***** DATA SHOWN *****
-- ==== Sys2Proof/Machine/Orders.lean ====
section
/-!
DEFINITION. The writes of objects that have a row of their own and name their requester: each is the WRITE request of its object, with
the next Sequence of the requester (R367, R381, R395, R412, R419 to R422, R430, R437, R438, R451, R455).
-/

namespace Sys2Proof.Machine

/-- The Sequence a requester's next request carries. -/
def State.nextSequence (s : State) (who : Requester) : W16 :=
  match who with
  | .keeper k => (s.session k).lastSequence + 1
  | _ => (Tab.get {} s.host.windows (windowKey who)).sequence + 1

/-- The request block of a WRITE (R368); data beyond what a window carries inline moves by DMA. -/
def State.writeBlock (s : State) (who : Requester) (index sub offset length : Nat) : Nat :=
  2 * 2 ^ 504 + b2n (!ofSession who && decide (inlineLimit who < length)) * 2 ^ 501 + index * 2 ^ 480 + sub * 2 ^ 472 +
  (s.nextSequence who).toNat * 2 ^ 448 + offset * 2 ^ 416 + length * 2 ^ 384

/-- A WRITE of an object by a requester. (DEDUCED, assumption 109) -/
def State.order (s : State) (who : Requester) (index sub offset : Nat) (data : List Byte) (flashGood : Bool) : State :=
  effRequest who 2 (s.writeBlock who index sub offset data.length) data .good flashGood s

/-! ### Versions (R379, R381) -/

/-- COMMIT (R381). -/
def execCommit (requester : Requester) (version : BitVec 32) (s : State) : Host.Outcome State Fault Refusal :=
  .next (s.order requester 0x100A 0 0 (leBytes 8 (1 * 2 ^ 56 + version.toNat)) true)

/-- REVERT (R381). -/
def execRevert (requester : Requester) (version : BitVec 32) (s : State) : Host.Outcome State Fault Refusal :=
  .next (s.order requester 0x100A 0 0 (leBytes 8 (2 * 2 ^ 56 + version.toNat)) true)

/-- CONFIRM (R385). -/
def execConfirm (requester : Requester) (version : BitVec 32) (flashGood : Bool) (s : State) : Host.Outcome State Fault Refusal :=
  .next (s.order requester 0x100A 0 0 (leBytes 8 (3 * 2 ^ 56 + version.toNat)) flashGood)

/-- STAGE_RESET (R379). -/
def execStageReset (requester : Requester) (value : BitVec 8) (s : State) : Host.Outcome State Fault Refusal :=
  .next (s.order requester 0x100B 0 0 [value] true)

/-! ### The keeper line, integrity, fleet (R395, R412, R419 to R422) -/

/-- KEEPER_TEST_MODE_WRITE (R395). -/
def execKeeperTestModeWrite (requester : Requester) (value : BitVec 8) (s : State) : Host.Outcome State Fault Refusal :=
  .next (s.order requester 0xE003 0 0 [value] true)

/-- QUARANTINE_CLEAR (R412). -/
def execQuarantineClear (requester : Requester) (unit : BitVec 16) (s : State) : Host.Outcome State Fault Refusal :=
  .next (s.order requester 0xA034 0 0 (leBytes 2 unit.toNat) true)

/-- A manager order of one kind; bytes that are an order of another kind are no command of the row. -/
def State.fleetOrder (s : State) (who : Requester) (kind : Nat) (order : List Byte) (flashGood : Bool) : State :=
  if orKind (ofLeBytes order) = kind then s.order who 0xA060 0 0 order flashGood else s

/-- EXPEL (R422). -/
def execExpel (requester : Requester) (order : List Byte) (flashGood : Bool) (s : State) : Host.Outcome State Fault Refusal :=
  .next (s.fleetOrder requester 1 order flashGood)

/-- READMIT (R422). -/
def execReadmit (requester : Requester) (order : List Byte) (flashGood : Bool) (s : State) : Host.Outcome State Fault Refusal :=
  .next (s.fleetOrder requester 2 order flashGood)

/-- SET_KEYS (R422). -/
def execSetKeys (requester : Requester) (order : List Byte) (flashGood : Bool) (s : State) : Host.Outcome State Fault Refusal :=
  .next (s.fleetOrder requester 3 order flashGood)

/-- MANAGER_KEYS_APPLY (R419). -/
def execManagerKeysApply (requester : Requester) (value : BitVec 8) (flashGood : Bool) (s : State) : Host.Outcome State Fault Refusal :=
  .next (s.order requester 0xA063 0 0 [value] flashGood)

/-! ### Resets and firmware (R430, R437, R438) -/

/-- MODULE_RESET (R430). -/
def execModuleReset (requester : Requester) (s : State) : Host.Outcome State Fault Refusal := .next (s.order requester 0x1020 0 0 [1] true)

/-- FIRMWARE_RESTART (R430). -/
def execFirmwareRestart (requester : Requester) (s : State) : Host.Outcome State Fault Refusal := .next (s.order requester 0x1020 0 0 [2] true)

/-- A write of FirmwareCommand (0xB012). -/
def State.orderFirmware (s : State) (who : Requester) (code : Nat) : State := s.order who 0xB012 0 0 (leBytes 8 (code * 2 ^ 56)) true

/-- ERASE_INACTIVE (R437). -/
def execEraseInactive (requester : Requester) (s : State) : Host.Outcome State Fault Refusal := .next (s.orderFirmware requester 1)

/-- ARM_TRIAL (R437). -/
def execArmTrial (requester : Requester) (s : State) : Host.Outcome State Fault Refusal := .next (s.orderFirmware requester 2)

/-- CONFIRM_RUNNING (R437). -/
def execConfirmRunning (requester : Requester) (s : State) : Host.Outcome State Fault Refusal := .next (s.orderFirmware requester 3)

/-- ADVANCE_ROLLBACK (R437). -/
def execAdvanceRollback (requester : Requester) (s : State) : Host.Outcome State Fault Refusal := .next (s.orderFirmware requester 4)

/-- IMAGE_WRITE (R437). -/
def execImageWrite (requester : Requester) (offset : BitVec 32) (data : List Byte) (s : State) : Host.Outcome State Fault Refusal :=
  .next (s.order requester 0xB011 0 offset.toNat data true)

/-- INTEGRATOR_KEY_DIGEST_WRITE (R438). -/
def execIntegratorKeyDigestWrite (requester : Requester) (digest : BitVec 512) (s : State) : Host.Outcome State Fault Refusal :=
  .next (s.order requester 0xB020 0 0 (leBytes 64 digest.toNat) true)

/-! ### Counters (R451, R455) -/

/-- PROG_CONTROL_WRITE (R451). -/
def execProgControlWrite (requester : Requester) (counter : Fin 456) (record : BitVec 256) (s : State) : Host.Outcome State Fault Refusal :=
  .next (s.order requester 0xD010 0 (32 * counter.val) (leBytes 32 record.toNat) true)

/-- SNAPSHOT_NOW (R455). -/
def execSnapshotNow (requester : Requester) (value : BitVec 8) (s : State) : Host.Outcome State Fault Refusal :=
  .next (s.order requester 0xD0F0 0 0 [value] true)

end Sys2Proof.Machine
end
*****
▶ _TASK DESCRIPTION_
All lines in the preceding records that hold the word "orderFirmware" need to be copied.

▶ _THE COMPLETED TASK_
def State.orderFirmware (s : State) (who : Requester) (code : Nat) : State := s.order who 0xB012 0 0 (leBytes 8 (code * 2 ^ 56)) true
def execEraseInactive (requester : Requester) (s : State) : Host.Outcome State Fault Refusal := .next (s.orderFirmware requester 1)
def execArmTrial (requester : Requester) (s : State) : Host.Outcome State Fault Refusal := .next (s.orderFirmware requester 2)
def execConfirmRunning (requester : Requester) (s : State) : Host.Outcome State Fault Refusal := .next (s.orderFirmware requester 3)
def execAdvanceRollback (requester : Requester) (s : State) : Host.Outcome State Fault Refusal := .next (s.orderFirmware requester 4)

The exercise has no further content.